Nothing outside the stretch is wanted. Repeat exactly the lines of the listing below from the one that contains "all of them -/" through the one that contains "theorem witness_MemWriteIsLittleEndian : 0", both ends included.

──────────────────────────────

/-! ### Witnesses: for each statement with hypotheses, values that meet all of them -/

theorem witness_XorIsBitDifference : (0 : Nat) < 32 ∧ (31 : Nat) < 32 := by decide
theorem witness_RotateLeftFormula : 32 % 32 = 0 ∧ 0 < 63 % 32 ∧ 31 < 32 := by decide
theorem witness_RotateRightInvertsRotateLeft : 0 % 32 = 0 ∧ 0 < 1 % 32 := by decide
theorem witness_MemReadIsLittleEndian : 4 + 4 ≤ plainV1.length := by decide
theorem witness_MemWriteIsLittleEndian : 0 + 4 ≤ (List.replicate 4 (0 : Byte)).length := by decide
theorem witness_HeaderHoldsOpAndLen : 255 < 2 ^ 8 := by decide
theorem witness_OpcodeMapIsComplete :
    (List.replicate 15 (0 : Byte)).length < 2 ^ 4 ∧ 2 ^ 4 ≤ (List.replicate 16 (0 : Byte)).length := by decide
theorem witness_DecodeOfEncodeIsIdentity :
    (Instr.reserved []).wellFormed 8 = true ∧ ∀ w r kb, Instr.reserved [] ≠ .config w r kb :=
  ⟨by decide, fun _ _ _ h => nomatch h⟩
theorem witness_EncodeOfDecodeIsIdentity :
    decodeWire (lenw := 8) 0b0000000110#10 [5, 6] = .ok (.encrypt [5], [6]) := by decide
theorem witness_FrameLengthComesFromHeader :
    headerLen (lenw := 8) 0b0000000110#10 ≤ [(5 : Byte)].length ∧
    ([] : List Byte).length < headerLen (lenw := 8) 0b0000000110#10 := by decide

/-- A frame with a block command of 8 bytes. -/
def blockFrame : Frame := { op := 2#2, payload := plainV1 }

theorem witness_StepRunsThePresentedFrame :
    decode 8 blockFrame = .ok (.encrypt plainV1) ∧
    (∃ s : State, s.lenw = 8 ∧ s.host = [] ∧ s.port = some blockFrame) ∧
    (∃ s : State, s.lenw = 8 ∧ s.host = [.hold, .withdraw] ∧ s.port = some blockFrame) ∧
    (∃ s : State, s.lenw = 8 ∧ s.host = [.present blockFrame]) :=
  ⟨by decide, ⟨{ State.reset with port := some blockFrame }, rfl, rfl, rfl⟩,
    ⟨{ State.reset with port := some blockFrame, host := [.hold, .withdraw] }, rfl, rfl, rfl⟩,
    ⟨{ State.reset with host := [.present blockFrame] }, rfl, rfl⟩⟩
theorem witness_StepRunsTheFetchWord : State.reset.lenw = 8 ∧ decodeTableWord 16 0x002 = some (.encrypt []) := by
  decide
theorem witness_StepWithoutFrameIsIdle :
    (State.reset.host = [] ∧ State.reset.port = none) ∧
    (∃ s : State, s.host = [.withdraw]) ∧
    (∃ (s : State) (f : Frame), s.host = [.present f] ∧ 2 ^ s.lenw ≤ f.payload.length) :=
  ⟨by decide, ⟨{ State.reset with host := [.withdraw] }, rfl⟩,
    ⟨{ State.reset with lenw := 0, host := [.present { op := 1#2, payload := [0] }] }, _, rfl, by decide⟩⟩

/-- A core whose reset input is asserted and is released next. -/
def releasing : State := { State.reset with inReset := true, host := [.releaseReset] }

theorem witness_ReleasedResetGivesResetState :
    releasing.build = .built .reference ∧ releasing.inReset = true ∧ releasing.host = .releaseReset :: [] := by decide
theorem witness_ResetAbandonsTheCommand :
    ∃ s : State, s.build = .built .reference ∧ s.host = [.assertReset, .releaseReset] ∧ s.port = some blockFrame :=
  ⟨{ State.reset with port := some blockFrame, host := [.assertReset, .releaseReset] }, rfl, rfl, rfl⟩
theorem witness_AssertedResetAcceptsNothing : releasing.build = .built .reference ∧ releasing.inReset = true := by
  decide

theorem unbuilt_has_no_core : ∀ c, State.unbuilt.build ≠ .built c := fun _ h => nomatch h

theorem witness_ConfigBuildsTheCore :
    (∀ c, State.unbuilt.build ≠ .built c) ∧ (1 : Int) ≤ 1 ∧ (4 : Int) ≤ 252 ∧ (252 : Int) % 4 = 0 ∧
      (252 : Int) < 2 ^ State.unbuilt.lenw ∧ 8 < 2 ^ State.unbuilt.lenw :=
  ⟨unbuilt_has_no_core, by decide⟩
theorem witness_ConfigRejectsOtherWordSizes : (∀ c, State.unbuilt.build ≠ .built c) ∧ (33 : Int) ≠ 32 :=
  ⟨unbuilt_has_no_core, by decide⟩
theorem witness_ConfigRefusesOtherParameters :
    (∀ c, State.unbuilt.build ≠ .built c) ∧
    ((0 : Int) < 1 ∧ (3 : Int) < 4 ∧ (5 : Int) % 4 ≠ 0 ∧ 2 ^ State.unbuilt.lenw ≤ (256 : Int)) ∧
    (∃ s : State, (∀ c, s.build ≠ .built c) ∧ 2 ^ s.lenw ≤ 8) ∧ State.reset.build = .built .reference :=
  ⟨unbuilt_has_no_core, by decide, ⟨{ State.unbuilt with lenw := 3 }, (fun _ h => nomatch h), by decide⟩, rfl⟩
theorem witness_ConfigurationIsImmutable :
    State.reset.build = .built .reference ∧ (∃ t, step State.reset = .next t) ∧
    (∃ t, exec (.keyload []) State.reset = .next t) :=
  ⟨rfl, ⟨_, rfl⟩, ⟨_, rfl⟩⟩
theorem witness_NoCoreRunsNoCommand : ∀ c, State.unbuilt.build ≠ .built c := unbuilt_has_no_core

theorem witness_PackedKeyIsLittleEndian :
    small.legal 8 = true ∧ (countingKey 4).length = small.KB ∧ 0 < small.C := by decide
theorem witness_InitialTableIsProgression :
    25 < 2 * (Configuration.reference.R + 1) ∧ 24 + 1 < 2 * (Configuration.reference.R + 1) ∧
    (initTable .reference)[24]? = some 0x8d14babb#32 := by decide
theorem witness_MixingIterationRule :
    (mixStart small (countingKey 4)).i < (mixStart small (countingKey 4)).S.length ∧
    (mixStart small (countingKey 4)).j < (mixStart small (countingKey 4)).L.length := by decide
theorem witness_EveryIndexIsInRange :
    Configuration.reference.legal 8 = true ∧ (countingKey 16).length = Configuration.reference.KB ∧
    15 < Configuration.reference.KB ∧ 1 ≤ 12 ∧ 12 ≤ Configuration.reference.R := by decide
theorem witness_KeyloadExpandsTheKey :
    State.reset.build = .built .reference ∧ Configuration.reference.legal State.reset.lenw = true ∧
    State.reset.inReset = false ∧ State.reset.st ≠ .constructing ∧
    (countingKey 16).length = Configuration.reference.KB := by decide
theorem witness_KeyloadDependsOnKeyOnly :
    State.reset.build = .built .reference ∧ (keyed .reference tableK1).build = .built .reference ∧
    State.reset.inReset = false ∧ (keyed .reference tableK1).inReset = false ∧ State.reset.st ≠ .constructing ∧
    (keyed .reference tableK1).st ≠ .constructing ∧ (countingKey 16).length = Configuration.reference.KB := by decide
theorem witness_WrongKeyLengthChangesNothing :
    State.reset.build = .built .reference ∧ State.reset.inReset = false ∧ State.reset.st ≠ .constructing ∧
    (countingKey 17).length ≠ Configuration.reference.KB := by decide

──────────────────────────────

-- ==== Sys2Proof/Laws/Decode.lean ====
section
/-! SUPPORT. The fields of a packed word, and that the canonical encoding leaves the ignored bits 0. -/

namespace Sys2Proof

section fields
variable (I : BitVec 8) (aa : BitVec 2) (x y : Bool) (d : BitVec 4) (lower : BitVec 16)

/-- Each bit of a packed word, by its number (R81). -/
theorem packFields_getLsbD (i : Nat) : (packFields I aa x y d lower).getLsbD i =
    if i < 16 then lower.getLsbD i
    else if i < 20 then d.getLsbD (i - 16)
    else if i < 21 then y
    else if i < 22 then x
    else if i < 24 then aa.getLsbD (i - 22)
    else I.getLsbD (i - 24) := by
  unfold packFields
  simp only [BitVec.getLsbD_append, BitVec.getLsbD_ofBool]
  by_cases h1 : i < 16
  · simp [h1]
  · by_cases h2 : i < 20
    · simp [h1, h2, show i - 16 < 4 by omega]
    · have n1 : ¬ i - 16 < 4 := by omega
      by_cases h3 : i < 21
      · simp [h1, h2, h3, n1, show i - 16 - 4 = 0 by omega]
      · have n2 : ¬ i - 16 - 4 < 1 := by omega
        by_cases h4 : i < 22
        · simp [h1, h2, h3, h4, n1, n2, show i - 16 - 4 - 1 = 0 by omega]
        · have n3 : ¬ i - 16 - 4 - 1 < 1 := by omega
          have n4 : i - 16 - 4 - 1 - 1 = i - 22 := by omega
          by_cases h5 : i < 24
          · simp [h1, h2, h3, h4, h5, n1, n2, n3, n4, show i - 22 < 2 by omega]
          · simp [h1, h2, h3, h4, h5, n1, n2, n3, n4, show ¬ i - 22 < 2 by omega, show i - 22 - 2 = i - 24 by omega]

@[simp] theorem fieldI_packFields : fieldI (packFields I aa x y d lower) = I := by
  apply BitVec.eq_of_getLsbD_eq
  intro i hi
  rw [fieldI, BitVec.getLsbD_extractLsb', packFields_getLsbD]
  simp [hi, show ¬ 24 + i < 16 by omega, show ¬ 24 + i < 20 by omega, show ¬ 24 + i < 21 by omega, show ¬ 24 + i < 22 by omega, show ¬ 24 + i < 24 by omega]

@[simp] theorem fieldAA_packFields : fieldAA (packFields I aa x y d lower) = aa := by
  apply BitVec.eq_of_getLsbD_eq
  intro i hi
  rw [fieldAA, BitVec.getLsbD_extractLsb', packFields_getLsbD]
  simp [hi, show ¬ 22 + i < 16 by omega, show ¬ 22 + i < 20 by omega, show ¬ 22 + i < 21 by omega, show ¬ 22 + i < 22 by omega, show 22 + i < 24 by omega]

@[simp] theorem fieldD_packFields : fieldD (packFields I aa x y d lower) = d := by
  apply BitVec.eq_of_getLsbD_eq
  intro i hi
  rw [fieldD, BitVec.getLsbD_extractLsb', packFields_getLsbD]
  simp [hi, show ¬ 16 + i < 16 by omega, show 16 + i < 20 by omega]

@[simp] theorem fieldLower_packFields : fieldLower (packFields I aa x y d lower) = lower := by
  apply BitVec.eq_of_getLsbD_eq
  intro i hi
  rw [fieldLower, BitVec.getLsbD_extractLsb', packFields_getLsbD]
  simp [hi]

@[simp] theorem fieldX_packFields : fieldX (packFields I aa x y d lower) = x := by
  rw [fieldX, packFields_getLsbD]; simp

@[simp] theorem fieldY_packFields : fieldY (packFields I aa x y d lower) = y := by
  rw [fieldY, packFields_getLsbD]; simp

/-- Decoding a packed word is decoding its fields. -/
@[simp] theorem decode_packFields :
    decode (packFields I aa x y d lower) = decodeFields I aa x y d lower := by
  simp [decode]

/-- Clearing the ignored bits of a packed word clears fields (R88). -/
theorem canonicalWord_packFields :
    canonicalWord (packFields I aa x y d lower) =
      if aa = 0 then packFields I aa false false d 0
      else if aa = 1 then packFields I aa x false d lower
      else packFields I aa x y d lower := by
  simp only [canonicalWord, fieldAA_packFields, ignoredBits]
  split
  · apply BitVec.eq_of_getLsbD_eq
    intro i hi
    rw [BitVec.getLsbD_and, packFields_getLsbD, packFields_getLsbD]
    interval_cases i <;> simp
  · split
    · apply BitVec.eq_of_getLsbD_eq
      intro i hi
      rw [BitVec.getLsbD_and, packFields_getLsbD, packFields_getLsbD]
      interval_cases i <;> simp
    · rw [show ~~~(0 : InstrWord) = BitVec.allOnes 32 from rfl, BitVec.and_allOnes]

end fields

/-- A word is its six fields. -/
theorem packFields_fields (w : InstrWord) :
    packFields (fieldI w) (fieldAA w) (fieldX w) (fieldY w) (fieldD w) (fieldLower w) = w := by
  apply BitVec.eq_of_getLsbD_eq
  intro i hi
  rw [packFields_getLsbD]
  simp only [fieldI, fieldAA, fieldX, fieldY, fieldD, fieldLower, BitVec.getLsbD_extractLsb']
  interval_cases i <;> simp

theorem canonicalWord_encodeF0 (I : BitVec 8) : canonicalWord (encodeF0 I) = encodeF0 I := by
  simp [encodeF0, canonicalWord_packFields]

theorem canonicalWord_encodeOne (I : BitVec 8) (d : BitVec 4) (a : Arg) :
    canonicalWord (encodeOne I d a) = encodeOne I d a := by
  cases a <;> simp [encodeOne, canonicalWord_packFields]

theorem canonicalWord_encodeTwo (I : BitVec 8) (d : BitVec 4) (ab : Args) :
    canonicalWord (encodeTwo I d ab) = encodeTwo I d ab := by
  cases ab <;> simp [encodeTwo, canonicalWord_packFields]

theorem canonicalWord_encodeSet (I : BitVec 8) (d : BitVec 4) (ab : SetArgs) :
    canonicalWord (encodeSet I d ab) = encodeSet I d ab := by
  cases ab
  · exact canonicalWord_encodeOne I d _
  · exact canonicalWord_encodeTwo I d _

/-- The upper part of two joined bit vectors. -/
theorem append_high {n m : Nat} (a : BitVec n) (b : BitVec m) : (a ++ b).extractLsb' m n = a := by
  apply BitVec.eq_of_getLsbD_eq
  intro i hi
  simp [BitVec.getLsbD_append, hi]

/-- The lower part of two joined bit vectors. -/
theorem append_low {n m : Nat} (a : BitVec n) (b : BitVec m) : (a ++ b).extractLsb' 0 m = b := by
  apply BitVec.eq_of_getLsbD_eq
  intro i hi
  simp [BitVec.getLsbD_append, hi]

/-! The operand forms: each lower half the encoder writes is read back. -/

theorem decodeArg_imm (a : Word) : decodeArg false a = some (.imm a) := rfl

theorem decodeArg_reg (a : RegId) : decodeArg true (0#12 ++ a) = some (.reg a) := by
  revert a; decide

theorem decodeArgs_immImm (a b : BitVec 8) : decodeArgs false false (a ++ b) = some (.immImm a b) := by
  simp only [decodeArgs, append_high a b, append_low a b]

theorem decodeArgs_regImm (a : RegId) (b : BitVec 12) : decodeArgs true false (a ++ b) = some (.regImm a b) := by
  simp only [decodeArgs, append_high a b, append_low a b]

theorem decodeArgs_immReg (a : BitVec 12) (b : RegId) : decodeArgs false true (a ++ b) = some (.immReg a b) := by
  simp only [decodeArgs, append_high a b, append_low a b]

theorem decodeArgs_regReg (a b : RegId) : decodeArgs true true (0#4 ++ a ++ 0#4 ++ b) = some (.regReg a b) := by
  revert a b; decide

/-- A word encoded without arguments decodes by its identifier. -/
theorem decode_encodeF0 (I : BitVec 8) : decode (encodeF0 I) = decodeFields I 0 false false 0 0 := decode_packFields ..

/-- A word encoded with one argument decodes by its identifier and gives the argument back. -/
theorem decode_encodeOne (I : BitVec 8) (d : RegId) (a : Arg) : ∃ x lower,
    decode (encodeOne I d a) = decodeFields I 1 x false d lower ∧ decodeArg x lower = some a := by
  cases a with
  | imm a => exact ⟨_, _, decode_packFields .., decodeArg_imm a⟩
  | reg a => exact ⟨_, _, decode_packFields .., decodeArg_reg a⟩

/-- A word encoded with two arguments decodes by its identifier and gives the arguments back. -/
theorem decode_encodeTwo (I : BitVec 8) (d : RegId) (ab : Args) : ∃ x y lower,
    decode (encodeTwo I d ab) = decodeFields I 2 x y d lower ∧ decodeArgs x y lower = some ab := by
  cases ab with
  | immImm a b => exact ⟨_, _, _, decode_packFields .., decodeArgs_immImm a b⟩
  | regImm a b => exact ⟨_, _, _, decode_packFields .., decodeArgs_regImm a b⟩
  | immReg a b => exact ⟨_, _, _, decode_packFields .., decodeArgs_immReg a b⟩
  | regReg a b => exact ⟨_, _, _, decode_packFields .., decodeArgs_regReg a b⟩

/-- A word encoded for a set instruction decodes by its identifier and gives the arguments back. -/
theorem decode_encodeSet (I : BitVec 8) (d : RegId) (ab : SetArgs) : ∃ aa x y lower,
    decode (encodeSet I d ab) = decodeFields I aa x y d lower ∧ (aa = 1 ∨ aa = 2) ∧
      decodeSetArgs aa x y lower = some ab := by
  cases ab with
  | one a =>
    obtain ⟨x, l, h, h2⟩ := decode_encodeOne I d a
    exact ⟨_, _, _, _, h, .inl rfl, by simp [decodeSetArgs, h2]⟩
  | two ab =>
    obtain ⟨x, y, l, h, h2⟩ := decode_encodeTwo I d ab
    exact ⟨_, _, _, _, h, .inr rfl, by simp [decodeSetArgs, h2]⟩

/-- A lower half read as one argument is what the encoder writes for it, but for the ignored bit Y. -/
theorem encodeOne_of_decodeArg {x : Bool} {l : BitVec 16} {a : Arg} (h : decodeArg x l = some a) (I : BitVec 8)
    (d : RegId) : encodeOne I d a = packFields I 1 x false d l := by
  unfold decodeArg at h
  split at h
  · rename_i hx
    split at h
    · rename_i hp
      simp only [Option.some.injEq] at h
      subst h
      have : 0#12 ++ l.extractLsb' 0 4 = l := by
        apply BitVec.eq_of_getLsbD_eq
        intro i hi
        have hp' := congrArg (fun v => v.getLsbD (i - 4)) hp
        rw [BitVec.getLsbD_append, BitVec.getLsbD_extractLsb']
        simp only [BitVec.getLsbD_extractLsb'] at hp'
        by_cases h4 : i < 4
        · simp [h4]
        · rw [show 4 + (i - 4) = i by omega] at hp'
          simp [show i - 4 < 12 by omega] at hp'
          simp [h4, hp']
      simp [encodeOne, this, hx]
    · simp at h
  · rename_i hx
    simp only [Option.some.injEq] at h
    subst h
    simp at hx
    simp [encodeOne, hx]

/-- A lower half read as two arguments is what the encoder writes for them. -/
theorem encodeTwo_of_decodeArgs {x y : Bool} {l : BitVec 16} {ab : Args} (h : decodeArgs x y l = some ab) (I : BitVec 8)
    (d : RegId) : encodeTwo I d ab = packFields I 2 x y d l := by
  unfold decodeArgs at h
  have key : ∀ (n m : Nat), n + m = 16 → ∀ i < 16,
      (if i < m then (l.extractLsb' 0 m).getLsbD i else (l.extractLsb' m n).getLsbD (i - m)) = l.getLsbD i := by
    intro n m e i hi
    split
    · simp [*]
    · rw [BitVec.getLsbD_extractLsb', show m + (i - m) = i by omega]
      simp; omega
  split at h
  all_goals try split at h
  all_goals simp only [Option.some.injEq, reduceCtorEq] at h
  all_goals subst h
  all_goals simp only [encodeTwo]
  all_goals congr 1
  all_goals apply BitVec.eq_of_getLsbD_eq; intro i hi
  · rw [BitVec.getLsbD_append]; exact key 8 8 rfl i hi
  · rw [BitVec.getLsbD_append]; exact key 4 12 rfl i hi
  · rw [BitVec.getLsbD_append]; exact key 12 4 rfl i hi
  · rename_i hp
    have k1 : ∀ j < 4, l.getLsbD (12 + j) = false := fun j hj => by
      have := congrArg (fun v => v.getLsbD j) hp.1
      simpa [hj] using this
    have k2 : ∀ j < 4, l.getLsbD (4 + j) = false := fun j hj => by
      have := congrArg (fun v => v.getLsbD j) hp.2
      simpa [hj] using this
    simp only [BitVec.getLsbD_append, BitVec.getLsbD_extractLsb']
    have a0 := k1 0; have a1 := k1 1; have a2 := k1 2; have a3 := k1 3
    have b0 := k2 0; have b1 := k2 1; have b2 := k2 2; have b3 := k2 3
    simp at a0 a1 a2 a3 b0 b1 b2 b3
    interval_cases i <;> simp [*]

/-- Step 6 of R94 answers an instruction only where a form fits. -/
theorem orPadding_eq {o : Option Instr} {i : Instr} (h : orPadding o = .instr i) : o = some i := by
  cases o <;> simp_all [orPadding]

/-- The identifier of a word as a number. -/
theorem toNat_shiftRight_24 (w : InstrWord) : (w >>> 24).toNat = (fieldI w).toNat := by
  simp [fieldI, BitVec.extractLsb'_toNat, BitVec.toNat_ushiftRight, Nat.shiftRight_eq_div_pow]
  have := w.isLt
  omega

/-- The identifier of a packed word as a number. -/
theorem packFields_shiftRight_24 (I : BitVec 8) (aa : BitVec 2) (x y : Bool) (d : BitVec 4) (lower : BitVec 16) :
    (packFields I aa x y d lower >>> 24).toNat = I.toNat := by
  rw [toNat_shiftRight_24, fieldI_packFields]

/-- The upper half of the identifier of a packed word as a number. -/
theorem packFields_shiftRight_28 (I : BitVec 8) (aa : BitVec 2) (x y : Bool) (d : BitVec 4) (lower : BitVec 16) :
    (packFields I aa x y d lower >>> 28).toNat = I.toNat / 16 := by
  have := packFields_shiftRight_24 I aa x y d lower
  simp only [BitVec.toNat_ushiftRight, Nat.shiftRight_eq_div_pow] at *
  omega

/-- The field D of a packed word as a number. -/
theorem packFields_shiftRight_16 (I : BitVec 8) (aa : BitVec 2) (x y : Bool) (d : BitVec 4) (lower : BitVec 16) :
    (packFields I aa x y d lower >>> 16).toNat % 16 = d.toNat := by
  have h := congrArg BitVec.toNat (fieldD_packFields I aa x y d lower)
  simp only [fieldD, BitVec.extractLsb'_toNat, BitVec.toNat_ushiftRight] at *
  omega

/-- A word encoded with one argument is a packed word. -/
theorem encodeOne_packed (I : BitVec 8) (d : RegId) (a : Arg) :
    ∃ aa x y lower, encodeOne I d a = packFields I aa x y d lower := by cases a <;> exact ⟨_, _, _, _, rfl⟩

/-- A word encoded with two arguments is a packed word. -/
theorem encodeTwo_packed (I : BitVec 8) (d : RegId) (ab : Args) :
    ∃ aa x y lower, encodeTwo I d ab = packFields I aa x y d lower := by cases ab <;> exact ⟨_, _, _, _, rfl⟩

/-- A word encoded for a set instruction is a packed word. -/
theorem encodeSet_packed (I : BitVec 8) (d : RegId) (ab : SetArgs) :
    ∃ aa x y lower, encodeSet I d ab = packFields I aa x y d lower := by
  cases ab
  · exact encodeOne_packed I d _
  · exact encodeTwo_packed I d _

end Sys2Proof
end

──────────────────────────────

--- REPLY TO THE TASK ---
/-! ### Witnesses: for each statement with hypotheses, values that meet all of them -/

theorem witness_XorIsBitDifference : (0 : Nat) < 32 ∧ (31 : Nat) < 32 := by decide
theorem witness_RotateLeftFormula : 32 % 32 = 0 ∧ 0 < 63 % 32 ∧ 31 < 32 := by decide
theorem witness_RotateRightInvertsRotateLeft : 0 % 32 = 0 ∧ 0 < 1 % 32 := by decide
theorem witness_MemReadIsLittleEndian : 4 + 4 ≤ plainV1.length := by decide
theorem witness_MemWriteIsLittleEndian : 0 + 4 ≤ (List.replicate 4 (0 : Byte)).length := by decide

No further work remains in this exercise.